**WHAT IS BEING ASKED:** For the data below, give again exactly the lines from the one containing "def zt1 (s : State)" through the one containing "List.replicate 4 0", both ends included, and no others.

:: INPUT DATA ::

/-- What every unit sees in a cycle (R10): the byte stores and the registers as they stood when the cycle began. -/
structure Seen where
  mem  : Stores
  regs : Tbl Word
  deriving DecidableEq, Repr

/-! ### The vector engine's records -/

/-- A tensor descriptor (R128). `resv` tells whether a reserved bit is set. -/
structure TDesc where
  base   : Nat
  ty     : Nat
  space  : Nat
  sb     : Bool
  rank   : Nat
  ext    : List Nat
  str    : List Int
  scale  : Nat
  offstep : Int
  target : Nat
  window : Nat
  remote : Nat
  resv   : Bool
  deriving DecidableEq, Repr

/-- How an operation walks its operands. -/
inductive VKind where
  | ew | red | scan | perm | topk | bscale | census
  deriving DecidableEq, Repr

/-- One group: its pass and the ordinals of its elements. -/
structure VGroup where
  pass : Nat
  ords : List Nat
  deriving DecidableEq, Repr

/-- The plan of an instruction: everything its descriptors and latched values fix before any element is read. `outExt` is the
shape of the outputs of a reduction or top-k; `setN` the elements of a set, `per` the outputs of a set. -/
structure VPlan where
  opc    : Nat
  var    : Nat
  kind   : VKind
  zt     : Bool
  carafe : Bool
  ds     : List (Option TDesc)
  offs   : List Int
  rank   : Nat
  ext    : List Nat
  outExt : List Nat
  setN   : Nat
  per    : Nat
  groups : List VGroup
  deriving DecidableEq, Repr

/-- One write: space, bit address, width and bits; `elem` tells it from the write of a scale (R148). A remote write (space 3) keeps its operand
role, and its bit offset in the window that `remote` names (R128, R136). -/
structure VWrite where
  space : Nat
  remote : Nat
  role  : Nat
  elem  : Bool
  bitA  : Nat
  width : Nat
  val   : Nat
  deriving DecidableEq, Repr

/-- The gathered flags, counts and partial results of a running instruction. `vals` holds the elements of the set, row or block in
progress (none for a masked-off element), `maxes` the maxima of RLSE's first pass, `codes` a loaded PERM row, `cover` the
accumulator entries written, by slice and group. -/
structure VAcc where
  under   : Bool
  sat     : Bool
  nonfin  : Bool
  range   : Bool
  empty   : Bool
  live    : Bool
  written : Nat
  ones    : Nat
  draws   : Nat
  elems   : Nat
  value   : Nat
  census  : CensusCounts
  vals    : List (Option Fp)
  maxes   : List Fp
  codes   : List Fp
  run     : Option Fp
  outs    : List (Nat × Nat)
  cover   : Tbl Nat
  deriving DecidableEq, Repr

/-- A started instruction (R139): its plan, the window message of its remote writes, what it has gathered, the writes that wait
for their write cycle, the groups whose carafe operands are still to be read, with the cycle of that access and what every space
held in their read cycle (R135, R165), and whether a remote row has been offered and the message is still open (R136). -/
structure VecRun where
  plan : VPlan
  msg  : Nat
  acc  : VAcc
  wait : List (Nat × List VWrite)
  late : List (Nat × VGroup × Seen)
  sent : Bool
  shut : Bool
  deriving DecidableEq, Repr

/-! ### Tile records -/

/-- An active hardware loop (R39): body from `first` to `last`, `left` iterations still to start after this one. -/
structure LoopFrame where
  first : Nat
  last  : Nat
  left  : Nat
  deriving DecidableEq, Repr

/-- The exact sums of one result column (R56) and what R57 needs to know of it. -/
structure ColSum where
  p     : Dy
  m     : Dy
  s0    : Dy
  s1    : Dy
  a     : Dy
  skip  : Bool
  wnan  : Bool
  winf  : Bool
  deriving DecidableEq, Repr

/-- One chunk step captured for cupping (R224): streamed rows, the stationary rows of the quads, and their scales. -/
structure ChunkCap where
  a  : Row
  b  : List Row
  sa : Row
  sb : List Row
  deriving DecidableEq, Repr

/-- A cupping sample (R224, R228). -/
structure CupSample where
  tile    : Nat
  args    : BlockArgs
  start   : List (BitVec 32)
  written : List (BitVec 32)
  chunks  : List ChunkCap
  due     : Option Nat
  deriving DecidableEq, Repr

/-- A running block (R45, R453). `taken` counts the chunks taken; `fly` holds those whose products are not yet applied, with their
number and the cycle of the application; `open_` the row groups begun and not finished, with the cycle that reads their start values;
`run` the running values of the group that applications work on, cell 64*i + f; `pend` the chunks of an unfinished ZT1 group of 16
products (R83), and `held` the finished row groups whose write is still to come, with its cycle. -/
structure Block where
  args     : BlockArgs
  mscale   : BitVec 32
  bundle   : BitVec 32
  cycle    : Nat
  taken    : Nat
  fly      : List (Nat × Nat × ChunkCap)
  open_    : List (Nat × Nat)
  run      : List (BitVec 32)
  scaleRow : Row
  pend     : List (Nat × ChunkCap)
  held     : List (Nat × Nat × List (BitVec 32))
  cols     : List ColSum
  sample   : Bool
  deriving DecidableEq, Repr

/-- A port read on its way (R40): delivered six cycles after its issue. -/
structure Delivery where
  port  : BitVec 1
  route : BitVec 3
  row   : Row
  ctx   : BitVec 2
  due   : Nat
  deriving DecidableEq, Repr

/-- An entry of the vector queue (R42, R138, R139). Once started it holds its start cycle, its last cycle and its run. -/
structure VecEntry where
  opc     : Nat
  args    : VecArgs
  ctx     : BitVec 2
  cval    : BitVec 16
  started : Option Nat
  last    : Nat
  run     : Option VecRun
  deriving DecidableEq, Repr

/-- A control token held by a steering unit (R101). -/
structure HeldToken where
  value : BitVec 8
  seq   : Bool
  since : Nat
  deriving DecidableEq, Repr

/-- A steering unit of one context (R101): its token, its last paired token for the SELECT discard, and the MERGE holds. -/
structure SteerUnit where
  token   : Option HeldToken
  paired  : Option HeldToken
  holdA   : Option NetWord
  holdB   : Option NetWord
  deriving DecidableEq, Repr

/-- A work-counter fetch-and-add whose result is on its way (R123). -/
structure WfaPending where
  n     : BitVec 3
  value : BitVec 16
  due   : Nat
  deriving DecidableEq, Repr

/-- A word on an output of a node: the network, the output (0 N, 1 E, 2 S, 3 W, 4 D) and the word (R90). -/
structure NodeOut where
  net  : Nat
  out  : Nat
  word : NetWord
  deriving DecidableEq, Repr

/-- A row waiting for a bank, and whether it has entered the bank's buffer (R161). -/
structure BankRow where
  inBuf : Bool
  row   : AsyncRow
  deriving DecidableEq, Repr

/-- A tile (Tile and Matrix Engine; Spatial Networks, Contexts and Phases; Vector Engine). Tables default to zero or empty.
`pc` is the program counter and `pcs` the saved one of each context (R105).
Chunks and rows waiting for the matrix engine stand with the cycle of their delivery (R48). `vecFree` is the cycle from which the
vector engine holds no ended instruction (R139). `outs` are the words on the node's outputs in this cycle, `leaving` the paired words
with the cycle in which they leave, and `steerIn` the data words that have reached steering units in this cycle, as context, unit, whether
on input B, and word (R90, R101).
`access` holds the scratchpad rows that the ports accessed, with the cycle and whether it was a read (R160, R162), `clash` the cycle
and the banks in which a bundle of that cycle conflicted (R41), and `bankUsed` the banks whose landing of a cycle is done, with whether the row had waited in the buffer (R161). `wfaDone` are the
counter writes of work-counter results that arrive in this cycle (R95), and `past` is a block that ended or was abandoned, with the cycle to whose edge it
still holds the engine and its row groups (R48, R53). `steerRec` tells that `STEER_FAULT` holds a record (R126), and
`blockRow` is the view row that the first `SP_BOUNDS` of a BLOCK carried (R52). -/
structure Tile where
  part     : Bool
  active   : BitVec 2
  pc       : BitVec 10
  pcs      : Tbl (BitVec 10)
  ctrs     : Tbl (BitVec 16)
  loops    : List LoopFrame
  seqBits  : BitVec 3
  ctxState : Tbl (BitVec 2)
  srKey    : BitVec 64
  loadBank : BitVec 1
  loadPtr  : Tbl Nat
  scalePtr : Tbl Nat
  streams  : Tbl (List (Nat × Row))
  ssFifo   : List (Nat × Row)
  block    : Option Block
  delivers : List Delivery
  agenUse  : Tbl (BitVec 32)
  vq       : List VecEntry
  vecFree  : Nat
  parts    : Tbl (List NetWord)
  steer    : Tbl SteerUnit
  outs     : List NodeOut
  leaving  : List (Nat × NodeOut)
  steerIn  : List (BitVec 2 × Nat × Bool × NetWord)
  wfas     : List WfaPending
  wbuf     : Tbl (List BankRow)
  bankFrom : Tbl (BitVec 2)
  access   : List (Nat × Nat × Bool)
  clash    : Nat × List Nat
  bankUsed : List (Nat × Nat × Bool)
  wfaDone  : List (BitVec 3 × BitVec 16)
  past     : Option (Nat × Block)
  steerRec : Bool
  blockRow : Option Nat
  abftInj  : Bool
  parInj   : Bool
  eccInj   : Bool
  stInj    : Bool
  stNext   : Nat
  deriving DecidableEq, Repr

:::
:: INPUT DATA ::

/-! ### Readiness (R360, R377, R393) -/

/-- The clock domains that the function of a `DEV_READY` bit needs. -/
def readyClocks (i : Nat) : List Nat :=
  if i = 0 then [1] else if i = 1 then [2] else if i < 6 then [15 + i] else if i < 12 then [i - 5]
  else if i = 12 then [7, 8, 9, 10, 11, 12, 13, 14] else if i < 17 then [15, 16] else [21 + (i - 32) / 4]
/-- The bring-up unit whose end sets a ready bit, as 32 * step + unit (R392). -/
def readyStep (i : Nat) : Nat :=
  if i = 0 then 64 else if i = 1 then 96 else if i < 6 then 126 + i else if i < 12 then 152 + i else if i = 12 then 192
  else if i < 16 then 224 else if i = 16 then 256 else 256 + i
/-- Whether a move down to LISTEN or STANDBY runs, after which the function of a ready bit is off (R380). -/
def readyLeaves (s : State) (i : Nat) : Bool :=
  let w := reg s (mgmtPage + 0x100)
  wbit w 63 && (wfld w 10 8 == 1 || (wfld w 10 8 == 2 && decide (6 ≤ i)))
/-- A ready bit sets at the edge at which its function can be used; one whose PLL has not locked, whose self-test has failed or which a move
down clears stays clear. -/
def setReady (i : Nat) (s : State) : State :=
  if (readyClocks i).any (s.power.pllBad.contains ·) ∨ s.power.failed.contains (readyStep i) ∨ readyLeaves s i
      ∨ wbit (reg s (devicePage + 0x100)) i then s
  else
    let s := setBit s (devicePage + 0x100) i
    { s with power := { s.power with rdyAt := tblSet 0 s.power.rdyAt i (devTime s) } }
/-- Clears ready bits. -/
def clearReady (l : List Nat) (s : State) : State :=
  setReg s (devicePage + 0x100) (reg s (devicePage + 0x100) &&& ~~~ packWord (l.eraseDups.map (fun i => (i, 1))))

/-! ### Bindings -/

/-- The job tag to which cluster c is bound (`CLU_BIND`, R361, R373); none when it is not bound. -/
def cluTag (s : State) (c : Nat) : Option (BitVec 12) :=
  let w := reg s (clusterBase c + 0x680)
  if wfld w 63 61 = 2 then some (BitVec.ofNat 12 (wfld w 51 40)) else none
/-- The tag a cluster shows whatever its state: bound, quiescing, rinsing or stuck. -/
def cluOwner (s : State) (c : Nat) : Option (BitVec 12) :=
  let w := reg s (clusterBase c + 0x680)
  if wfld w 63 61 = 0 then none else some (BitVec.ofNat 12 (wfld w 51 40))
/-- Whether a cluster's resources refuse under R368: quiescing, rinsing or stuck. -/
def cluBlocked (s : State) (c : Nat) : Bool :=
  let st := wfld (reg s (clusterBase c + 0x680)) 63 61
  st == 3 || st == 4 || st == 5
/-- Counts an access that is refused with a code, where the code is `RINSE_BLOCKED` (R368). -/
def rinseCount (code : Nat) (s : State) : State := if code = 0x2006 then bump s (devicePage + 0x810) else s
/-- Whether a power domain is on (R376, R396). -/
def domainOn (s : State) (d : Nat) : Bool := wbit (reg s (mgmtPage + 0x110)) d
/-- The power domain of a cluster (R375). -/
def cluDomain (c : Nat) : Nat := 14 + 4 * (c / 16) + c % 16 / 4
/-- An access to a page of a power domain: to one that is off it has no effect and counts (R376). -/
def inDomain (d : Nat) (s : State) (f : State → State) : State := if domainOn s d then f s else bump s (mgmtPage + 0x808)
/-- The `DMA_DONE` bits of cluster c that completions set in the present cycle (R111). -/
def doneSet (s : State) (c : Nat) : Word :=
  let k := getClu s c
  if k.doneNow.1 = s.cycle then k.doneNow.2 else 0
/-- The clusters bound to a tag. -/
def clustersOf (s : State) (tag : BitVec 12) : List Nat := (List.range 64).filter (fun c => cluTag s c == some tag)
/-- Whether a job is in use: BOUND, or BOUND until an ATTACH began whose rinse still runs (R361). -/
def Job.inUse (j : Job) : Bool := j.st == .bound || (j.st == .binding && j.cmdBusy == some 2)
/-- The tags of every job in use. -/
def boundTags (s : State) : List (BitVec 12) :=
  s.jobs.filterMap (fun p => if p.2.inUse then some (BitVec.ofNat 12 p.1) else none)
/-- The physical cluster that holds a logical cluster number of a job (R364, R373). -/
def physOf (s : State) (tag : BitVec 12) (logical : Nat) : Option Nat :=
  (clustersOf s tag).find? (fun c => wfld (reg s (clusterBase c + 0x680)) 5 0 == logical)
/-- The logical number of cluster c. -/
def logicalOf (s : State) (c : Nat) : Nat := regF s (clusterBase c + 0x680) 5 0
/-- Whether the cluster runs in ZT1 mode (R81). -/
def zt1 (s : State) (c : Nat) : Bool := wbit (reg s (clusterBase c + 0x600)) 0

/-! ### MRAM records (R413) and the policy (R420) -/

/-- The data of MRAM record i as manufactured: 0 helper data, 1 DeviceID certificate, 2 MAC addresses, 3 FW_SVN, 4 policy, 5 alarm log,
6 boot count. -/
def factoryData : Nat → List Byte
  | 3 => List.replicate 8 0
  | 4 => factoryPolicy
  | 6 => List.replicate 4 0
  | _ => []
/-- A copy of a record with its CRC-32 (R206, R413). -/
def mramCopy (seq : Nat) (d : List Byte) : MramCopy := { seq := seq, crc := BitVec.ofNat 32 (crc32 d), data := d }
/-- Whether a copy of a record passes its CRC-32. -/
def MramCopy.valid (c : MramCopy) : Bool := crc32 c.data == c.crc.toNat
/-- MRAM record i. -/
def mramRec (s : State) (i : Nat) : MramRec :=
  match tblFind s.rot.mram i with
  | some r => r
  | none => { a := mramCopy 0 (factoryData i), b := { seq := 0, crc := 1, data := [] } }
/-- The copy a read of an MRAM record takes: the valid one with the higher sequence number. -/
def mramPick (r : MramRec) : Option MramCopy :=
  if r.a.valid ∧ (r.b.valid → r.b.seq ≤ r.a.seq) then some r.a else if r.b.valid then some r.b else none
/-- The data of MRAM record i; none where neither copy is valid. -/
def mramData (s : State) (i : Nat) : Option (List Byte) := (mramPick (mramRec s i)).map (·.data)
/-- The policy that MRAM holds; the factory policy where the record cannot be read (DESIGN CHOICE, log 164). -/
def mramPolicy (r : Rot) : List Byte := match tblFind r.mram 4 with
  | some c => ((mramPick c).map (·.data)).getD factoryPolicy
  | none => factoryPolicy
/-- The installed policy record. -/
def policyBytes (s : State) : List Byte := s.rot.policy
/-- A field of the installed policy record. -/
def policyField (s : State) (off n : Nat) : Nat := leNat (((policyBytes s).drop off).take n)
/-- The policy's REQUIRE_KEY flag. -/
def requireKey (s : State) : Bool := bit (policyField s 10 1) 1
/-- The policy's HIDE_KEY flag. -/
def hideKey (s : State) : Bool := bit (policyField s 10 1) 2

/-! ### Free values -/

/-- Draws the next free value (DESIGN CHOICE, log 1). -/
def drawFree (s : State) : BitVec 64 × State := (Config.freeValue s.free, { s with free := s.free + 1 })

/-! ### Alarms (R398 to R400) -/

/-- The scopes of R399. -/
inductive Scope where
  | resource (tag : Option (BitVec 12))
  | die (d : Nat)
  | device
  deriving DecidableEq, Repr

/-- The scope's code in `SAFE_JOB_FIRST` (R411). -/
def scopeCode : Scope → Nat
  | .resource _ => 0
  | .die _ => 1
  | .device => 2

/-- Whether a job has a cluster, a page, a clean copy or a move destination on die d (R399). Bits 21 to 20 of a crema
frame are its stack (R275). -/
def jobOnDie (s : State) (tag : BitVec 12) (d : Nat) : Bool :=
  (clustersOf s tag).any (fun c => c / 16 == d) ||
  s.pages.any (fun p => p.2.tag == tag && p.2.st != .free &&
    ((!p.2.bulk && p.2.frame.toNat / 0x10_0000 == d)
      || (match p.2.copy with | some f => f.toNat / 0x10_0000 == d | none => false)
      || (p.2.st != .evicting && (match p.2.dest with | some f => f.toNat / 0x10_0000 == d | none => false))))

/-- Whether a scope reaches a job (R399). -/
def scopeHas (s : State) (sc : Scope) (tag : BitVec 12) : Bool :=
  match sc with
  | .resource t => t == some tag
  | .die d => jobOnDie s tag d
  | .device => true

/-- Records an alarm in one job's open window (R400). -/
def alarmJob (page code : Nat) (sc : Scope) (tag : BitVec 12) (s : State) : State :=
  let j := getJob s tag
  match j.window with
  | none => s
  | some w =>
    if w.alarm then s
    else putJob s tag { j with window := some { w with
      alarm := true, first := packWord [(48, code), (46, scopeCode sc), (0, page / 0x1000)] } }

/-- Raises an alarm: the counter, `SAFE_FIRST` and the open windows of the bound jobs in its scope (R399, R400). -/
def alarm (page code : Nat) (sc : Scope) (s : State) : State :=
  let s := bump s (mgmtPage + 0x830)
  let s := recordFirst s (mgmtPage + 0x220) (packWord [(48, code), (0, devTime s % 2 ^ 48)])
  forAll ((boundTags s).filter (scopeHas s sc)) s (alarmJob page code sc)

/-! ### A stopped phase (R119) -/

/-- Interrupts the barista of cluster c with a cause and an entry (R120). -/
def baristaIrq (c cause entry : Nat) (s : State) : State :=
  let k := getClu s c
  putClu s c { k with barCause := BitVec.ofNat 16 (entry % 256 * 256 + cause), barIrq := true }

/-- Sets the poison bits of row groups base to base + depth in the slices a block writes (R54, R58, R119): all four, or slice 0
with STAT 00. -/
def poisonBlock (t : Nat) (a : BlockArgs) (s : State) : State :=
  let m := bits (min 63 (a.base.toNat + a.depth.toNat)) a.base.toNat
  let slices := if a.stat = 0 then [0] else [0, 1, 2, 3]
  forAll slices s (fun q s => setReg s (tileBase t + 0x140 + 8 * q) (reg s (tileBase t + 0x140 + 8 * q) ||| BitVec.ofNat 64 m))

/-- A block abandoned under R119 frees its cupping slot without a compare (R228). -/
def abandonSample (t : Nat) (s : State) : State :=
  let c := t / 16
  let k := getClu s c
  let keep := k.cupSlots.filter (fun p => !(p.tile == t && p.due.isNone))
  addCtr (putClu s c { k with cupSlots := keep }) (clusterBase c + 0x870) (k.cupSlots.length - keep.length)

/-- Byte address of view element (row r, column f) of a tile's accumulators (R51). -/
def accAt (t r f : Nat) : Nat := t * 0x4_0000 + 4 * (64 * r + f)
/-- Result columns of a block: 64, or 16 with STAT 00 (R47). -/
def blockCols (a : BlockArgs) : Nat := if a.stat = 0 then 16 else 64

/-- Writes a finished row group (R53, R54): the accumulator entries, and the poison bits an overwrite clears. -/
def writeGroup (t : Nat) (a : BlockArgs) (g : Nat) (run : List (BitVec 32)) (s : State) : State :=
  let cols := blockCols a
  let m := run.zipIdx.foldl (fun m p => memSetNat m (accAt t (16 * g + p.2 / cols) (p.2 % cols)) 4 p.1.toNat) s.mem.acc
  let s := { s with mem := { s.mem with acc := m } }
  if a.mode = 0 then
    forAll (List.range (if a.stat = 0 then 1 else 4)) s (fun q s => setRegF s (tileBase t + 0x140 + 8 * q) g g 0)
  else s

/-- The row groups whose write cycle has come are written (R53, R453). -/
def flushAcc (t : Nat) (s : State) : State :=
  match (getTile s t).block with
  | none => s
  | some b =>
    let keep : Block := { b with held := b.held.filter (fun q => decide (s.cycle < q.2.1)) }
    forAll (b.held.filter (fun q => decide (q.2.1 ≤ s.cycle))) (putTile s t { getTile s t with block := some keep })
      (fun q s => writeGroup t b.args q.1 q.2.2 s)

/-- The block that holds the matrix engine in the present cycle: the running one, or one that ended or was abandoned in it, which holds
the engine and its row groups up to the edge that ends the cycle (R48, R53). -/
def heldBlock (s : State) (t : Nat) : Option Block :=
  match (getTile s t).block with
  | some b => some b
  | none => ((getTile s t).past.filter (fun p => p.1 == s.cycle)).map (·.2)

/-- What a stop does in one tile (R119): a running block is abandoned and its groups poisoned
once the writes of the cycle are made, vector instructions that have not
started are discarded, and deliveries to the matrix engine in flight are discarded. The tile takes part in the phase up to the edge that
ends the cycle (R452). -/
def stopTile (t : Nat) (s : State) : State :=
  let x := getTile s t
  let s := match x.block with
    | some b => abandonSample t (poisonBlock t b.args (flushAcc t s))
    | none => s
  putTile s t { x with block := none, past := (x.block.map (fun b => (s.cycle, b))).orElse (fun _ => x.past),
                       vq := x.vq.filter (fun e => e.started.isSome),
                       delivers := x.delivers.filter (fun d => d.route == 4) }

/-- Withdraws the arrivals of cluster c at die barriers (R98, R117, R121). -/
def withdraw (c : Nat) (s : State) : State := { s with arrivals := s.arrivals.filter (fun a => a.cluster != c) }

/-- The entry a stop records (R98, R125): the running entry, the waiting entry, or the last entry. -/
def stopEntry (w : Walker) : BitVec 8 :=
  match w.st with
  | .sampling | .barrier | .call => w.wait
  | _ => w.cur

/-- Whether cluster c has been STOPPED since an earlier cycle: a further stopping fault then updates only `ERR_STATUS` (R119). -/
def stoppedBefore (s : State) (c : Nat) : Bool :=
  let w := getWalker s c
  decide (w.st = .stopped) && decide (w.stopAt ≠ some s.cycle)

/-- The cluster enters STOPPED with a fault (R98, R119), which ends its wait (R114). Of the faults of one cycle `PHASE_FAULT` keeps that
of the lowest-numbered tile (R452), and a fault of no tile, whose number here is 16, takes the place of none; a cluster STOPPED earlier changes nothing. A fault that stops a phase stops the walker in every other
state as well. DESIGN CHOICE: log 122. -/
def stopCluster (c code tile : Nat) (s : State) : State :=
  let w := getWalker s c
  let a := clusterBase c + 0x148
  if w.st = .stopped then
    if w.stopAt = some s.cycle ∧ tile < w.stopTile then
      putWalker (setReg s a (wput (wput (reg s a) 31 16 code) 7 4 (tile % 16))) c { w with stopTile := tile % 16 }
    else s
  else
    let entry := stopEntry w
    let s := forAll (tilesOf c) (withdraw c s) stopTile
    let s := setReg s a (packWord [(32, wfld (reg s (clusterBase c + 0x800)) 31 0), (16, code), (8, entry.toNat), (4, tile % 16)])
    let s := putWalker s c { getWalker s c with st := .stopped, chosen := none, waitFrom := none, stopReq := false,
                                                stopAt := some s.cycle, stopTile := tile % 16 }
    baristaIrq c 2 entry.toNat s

:::
:: INPUT DATA ::

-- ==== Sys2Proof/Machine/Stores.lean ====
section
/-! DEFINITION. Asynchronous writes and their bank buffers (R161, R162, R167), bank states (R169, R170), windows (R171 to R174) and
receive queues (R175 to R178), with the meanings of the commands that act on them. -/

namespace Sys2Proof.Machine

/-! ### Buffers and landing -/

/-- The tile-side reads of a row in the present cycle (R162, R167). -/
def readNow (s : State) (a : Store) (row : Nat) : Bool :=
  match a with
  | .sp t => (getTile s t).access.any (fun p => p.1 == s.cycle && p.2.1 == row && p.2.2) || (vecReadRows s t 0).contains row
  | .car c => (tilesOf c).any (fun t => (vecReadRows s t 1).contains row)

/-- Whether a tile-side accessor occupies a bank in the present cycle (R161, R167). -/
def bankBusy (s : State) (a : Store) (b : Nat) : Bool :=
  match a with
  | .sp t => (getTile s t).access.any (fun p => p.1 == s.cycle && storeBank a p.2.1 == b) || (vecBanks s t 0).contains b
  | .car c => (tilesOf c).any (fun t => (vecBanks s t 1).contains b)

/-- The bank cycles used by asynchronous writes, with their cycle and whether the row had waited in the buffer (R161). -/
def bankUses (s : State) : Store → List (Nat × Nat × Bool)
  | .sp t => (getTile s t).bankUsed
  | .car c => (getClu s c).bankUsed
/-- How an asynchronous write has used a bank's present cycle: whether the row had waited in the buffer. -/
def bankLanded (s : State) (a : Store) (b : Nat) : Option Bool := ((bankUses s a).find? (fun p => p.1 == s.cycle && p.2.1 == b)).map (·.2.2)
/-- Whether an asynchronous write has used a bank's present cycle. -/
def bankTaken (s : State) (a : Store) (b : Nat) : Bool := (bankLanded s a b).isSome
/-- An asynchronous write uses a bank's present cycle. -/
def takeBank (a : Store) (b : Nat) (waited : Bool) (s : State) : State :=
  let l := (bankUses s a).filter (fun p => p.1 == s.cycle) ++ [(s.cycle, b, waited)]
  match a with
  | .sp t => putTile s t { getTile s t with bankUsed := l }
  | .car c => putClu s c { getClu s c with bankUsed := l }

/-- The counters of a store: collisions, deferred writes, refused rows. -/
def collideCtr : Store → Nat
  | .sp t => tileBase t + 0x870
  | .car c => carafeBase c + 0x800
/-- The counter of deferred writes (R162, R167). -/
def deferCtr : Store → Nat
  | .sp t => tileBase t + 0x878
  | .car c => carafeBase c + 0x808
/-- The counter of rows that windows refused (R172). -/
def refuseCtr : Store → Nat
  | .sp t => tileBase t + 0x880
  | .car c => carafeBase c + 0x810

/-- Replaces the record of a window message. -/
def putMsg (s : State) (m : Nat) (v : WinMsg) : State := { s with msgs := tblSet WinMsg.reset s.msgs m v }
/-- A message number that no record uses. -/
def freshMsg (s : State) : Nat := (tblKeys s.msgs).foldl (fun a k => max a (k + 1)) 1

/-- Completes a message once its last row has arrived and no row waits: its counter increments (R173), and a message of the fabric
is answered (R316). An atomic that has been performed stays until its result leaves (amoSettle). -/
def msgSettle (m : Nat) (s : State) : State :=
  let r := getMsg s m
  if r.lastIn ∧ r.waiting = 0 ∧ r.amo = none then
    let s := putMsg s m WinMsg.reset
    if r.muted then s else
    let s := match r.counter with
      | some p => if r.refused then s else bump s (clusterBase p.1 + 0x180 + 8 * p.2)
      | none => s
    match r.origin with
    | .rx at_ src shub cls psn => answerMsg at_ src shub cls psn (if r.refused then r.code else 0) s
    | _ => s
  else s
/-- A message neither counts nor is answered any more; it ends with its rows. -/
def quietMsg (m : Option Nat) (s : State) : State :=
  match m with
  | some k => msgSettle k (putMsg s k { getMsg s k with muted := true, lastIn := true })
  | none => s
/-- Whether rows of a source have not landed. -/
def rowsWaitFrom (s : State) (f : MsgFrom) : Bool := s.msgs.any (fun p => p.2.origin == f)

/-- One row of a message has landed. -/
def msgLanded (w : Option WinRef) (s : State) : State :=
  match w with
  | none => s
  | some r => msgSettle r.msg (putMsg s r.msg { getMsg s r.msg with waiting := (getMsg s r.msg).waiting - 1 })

:::

**TASK ANSWER:**
def zt1 (s : State) (c : Nat) : Bool := wbit (reg s (clusterBase c + 0x600)) 0

/-! ### MRAM records (R413) and the policy (R420) -/

/-- The data of MRAM record i as manufactured: 0 helper data, 1 DeviceID certificate, 2 MAC addresses, 3 FW_SVN, 4 policy, 5 alarm log,
6 boot count. -/
def factoryData : Nat → List Byte
  | 3 => List.replicate 8 0
  | 4 => factoryPolicy
  | 6 => List.replicate 4 0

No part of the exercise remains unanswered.